/-! ### What the decoder reads (30_encoding.md R81, R82) -/

/-- One row of the opcode tables reads `i` at the head of the bytes and leaves `rest`: a constructor per
kind of row. -/
inductive ReadsRow : List Byte → Instr → List Byte → Prop where
  | plain {op : Byte} {i : Instr} {rest : List Byte} (hprefix : op ≠ kaoboy.prefixByte)
      (hrow : lookupStandard op = some (.plain i)) : ReadsRow (op :: rest) i rest
  | imm8 {op v : Byte} {k : Byte → Instr} {rest : List Byte} (hprefix : op ≠ kaoboy.prefixByte)
      (hrow : lookupStandard op = some (.imm8 k)) : ReadsRow (op :: v :: rest) (k v) rest
  | imm16 {op v w : Byte} {k : Word → Instr} {rest : List Byte} (hprefix : op ≠ kaoboy.prefixByte)
      (hrow : lookupStandard op = some (.imm16 k)) :
      ReadsRow (op :: v :: w :: rest) (k (joinBytes v w)) rest
  | extended {b op : Byte} {i : Instr} {rest : List Byte} (hprefix : b = kaoboy.prefixByte)
      (hrow : lookupExtended op = some i) : ReadsRow (b :: op :: rest) i rest

theorem decode_of_prefix {b op : Byte} {i : Instr} (hprefix : b = kaoboy.prefixByte)
    (hrow : lookupExtended op = some i) (rest : List Byte) :
    decode (b :: op :: rest) = .ok (i, rest) := by
  simp only [decode, if_pos hprefix, hrow]

theorem decode_of_standard {op : Byte} {e : Entry} (hprefix : op ≠ kaoboy.prefixByte)
    (hrow : lookupStandard op = some e) (bytes : List Byte) :
    decode (op :: bytes) = completeEntry e bytes := by
  simp only [decode, if_neg hprefix, hrow]

theorem ReadsRow.decode_eq_ok {bytes rest : List Byte} {i : Instr} (h : ReadsRow bytes i rest) :
    decode bytes = .ok (i, rest) := by
  cases h with
  | plain hprefix hrow | imm8 hprefix hrow | imm16 hprefix hrow =>
    rw [decode_of_standard hprefix hrow]; rfl
  | extended hprefix hrow => exact decode_of_prefix hprefix hrow rest

theorem completeEntry_readsRow {op : Byte} {e : Entry} {bytes rest : List Byte} {i : Instr}
    (hprefix : op ≠ kaoboy.prefixByte) (hrow : lookupStandard op = some e)
    (h : completeEntry e bytes = .ok (i, rest)) : ReadsRow (op :: bytes) i rest := by
  match e, bytes with
  | .plain _, _ => cases h; exact .plain hprefix hrow
  | .imm8 _, [] | .imm16 _, [] | .imm16 _, [_] => cases h
  | .imm8 _, _ :: _ => cases h; exact .imm8 hprefix hrow
  | .imm16 _, _ :: _ :: _ => cases h; exact .imm16 hprefix hrow

/-- Decoding answers what one row of the tables reads, and nothing else. -/
theorem decode_eq_ok_iff_readsRow {bytes rest : List Byte} {i : Instr} :
    decode bytes = .ok (i, rest) ↔ ReadsRow bytes i rest := by
  refine ⟨fun h => ?_, ReadsRow.decode_eq_ok⟩
  rcases bytes with _ | ⟨b, bytes⟩
  · cases h
  by_cases hprefix : b = kaoboy.prefixByte
  · rcases bytes with _ | ⟨op, bytes⟩
    · simp only [decode, if_pos hprefix] at h; cases h
    cases hrow : lookupExtended op with
    | none => simp only [decode, if_pos hprefix, hrow] at h; cases h
    | some j =>
      rw [decode_of_prefix hprefix hrow] at h
      cases h
      exact .extended hprefix hrow
  · cases hrow : lookupStandard b with
    | none => simp only [decode, if_neg hprefix, hrow] at h; cases h
    | some e =>
      rw [decode_of_standard hprefix hrow] at h
      exact completeEntry_readsRow hprefix hrow h

/-! ### The encoder's four layouts are read back (30_encoding.md R82, R96) -/

theorem readsRow_encodeOp {op : Byte} {i : Instr} (rest : List Byte) (hprefix : op ≠ kaoboy.prefixByte)
    (hrow : lookupStandard op = some (.plain i)) : ReadsRow (encodeOp op ++ rest) i rest :=
  .plain hprefix hrow

theorem readsRow_encodeOpImm8 {op : Byte} {k : Byte → Instr} (v : Byte) (rest : List Byte)
    (hprefix : op ≠ kaoboy.prefixByte) (hrow : lookupStandard op = some (.imm8 k)) :
    ReadsRow (encodeOpImm8 op v ++ rest) (k v) rest :=
  .imm8 hprefix hrow

/-- The two bytes of the immediate short join to it again. -/
theorem readsRow_encodeOpImm16 {op : Byte} {k : Word → Instr} (v : Word) (rest : List Byte)
    (hprefix : op ≠ kaoboy.prefixByte) (hrow : lookupStandard op = some (.imm16 k)) :
    ReadsRow (encodeOpImm16 op v ++ rest) (k v) rest := by
  have hread : ReadsRow (encodeOpImm16 op v ++ rest) (k (joinBytes (hiByte v) (loByte v))) rest :=
    .imm16 hprefix hrow
  rwa [joinBytes_hiByte_loByte] at hread

theorem readsRow_encodeExtended {op : Byte} {i : Instr} (rest : List Byte)
    (hrow : lookupExtended op = some i) : ReadsRow (encodeExtended op ++ rest) i rest :=
  .extended rfl hrow

/-! ### The encoding of every instruction, by its format

An instruction's encoding is by definition the layout of its format, and the table's row for its opcode
is found by running the lookup. -/

theorem readsRow_encode_of_op {i : Instr} (hformat : i.format = .op) (rest : List Byte) :
    ReadsRow (encode i ++ rest) i rest := by
  cases i <;> cases hformat <;> exact readsRow_encodeOp rest (by decide) rfl

theorem readsRow_encode_of_opD8 {i : Instr} (hformat : i.format = .opD8) (rest : List Byte) :
    ReadsRow (encode i ++ rest) i rest := by
  cases i <;> cases hformat <;> exact readsRow_encodeOpImm8 _ rest (by decide) rfl

theorem readsRow_encode_of_opR8 {i : Instr} (hformat : i.format = .opR8) (rest : List Byte) :
    ReadsRow (encode i ++ rest) i rest := by
  cases i <;> cases hformat <;> exact readsRow_encodeOpImm8 _ rest (by decide) rfl

theorem readsRow_encode_of_opD16 {i : Instr} (hformat : i.format = .opD16) (rest : List Byte) :
    ReadsRow (encode i ++ rest) i rest := by
  cases i <;> cases hformat <;> exact readsRow_encodeOpImm16 _ rest (by decide) rfl

theorem readsRow_encode_of_cbOp {i : Instr} (hformat : i.format = .cbOp) (rest : List Byte) :
    ReadsRow (encode i ++ rest) i rest := by
  cases i <;> cases hformat <;> exact readsRow_encodeExtended rest rfl

theorem readsRow_encode (i : Instr) (rest : List Byte) : ReadsRow (encode i ++ rest) i rest := by
  cases hformat : i.format with
  | op => exact readsRow_encode_of_op hformat rest
  | opD8 => exact readsRow_encode_of_opD8 hformat rest
  | opR8 => exact readsRow_encode_of_opR8 hformat rest
  | opD16 => exact readsRow_encode_of_opD16 hformat rest
  | cbOp => exact readsRow_encode_of_cbOp hformat rest

/-- Settles O1: in each of the five formats, the row of the instruction's opcode reads the encoding
back. -/
theorem decodeOfEncode : Obligations.DecodeOfEncode := fun i rest _ =>
  (readsRow_encode i rest).decode_eq_ok

/-- Settles O4: each word is the encoding of its instruction. -/
theorem sampleWordsDecode : Obligations.SampleWordsDecode :=
  ⟨decodeOfEncode .addAD [] trivial, decodeOfEncode .subA [] trivial,
    decodeOfEncode .xorMemHl [] trivial, decodeOfEncode (.cpD8 0x34) [] trivial,
    decodeOfEncode .incL [] trivial, decodeOfEncode .decDe [] trivial,
    decodeOfEncode .bit7H [] trivial, decodeOfEncode .rlC [] trivial,
    decodeOfEncode (.jrCR8 0xFB) [] trivial, decodeOfEncode (.callNzA16 0x1234) [] trivial,
    decodeOfEncode .retC [] trivial, decodeOfEncode .ldMemHlE [] trivial,
    decodeOfEncode (.ldHlD16 0x9FFF) [] trivial, decodeOfEncode .pushAf [] trivial,
    decodeOfEncode .popDe [] trivial⟩

/-! ### Which bytes the tables assign (30_encoding.md R100, R101) -/

/-- The 256 bytes, in rising order. -/
def allBytes : List Byte := (List.finRange 256).map BitVec.ofFin

theorem mem_allBytes (b : Byte) : b ∈ allBytes :=
  List.mem_map.mpr ⟨b.toFin, List.mem_finRange _, rfl⟩

theorem allBytes_nodup : allBytes.Nodup :=
  (List.nodup_finRange 256).map fun _ _ h => congrArg BitVec.toFin h

/-- Two lists of bytes hold each byte exactly once between them: put in order, they are all the bytes. -/
def Partition (l₁ l₂ : List Byte) : Prop := (l₁ ++ l₂).insertionSort (· ≤ ·) = allBytes

theorem Partition.perm {l₁ l₂ : List Byte} (h : Partition l₁ l₂) : (l₁ ++ l₂).Perm allBytes :=
  h ▸ (List.perm_insertionSort (· ≤ ·) (l₁ ++ l₂)).symm

theorem Partition.nodup_append {l₁ l₂ : List Byte} (h : Partition l₁ l₂) : (l₁ ++ l₂).Nodup :=
  h.perm.nodup_iff.mpr allBytes_nodup

theorem Partition.nodup_right {l₁ l₂ : List Byte} (h : Partition l₁ l₂) : l₂.Nodup :=
  h.nodup_append.of_append_right

theorem Partition.notMem_right_iff {l₁ l₂ : List Byte} (h : Partition l₁ l₂) (b : Byte) :
    b ∉ l₂ ↔ b ∈ l₁ := by
  have hcover : b ∈ l₁ ∨ b ∈ l₂ := List.mem_append.mp (h.perm.mem_iff.mpr (mem_allBytes b))
  have hdisjoint : b ∈ l₁ → b ∉ l₂ := fun hb => h.nodup_append.disjoint hb
  exact ⟨hcover.resolve_right, hdisjoint⟩

theorem standardTable_partition :
    Partition (0xCB :: unassignedStandard) (standardTable.map Prod.fst) := by
  unfold Partition
  decide +kernel

theorem extendedTable_partition :
    Partition (allBytes.filter unassignedExtended) (extendedTable.map Prod.fst) := by
  unfold Partition
  decide +kernel

theorem lookup_eq_none_iff_notMem {β : Type} {l : List (Byte × β)} {b : Byte} :
    l.lookup b = none ↔ b ∉ l.map Prod.fst := by
  rw [List.lookup_eq_none_iff, List.mem_map, not_exists]
  exact forall_congr' fun row => by rw [not_and, bne_iff_ne, ne_comm]

theorem lookupStandard_eq_none_iff (b : Byte) :
    lookupStandard b = none ↔ b ∈ unassignedStandard ∨ b = 0xCB := by
  calc lookupStandard b = none
    _ ↔ b ∉ standardTable.map Prod.fst := lookup_eq_none_iff_notMem
    _ ↔ b ∈ 0xCB :: unassignedStandard := standardTable_partition.notMem_right_iff b
    _ ↔ b ∈ unassignedStandard ∨ b = 0xCB := List.mem_cons.trans Or.comm

theorem lookupExtended_eq_none_iff (b : Byte) :
    lookupExtended b = none ↔ unassignedExtended b = true := by
  calc lookupExtended b = none
    _ ↔ b ∉ extendedTable.map Prod.fst := lookup_eq_none_iff_notMem
    _ ↔ b ∈ allBytes.filter unassignedExtended := extendedTable_partition.notMem_right_iff b
    _ ↔ unassignedExtended b = true := List.mem_filter.trans (and_iff_right (mem_allBytes b))

/-- Settles O3: the bytes of a table's rows and the bytes the spec lists as unassigned hold every byte
once between them. -/
theorem tablesAssignAllButUnassigned : Obligations.TablesAssignAllButUnassigned :=
  ⟨lookupStandard_eq_none_iff, lookupExtended_eq_none_iff,
    standardTable_partition.nodup_right, rfl, extendedTable_partition.nodup_right, rfl⟩

/-! ### The step runs what the decoder reads (30_encoding.md R81, 10_state.md R32) -/

/-- The length of the instructions of an entry (30_encoding.md R82). -/
def entryLength : Entry → Nat
  | .plain _ => 1
  | .imm8 _ => 2
  | .imm16 _ => 3

/-- The instruction of an entry, with the immediate its kind takes. -/
def fillEntry (v : Byte) (w : Word) : Entry → Instr
  | .plain i => i
  | .imm8 k => k v
  | .imm16 k => k w

theorem mem_of_lookup_eq_some {β : Type} {b : Byte} {x : β} {l : List (Byte × β)}
    (h : l.lookup b = some x) : (b, x) ∈ l := by
  obtain ⟨l₁, l₂, hl, -⟩ := List.lookup_eq_some_iff.mp h
  exact hl ▸ List.mem_append_right l₁ List.mem_cons_self

theorem length_of_lookupStandard {op : Byte} {e : Entry} (hrow : lookupStandard op = some e)
    (v : Byte) (w : Word) : (fillEntry v w e).length = entryLength e := by
  have htable : (standardTable.map fun row => (fillEntry v w row.2).length) =
      standardTable.map fun row => entryLength row.2 := rfl
  exact List.map_inj_left.mp htable _ (mem_of_lookup_eq_some hrow)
___
WHAT THE TASK ASKS -> From the entries above, give again exactly the lines running from the line with "lookupExtended b = none ↔" to the line with "kind takes. -/"; include both of those lines.

EXERCISE ANSWER ->
    lookupExtended b = none ↔ unassignedExtended b = true := by
  calc lookupExtended b = none
    _ ↔ b ∉ extendedTable.map Prod.fst := lookup_eq_none_iff_notMem
    _ ↔ b ∈ allBytes.filter unassignedExtended := extendedTable_partition.notMem_right_iff b
    _ ↔ unassignedExtended b = true := List.mem_filter.trans (and_iff_right (mem_allBytes b))

/-- Settles O3: the bytes of a table's rows and the bytes the spec lists as unassigned hold every byte
once between them. -/
theorem tablesAssignAllButUnassigned : Obligations.TablesAssignAllButUnassigned :=
  ⟨lookupStandard_eq_none_iff, lookupExtended_eq_none_iff,
    standardTable_partition.nodup_right, rfl, extendedTable_partition.nodup_right, rfl⟩

/-! ### The step runs what the decoder reads (30_encoding.md R81, 10_state.md R32) -/

/-- The length of the instructions of an entry (30_encoding.md R82). -/
def entryLength : Entry → Nat
  | .plain _ => 1
  | .imm8 _ => 2
  | .imm16 _ => 3

/-- The instruction of an entry, with the immediate its kind takes. -/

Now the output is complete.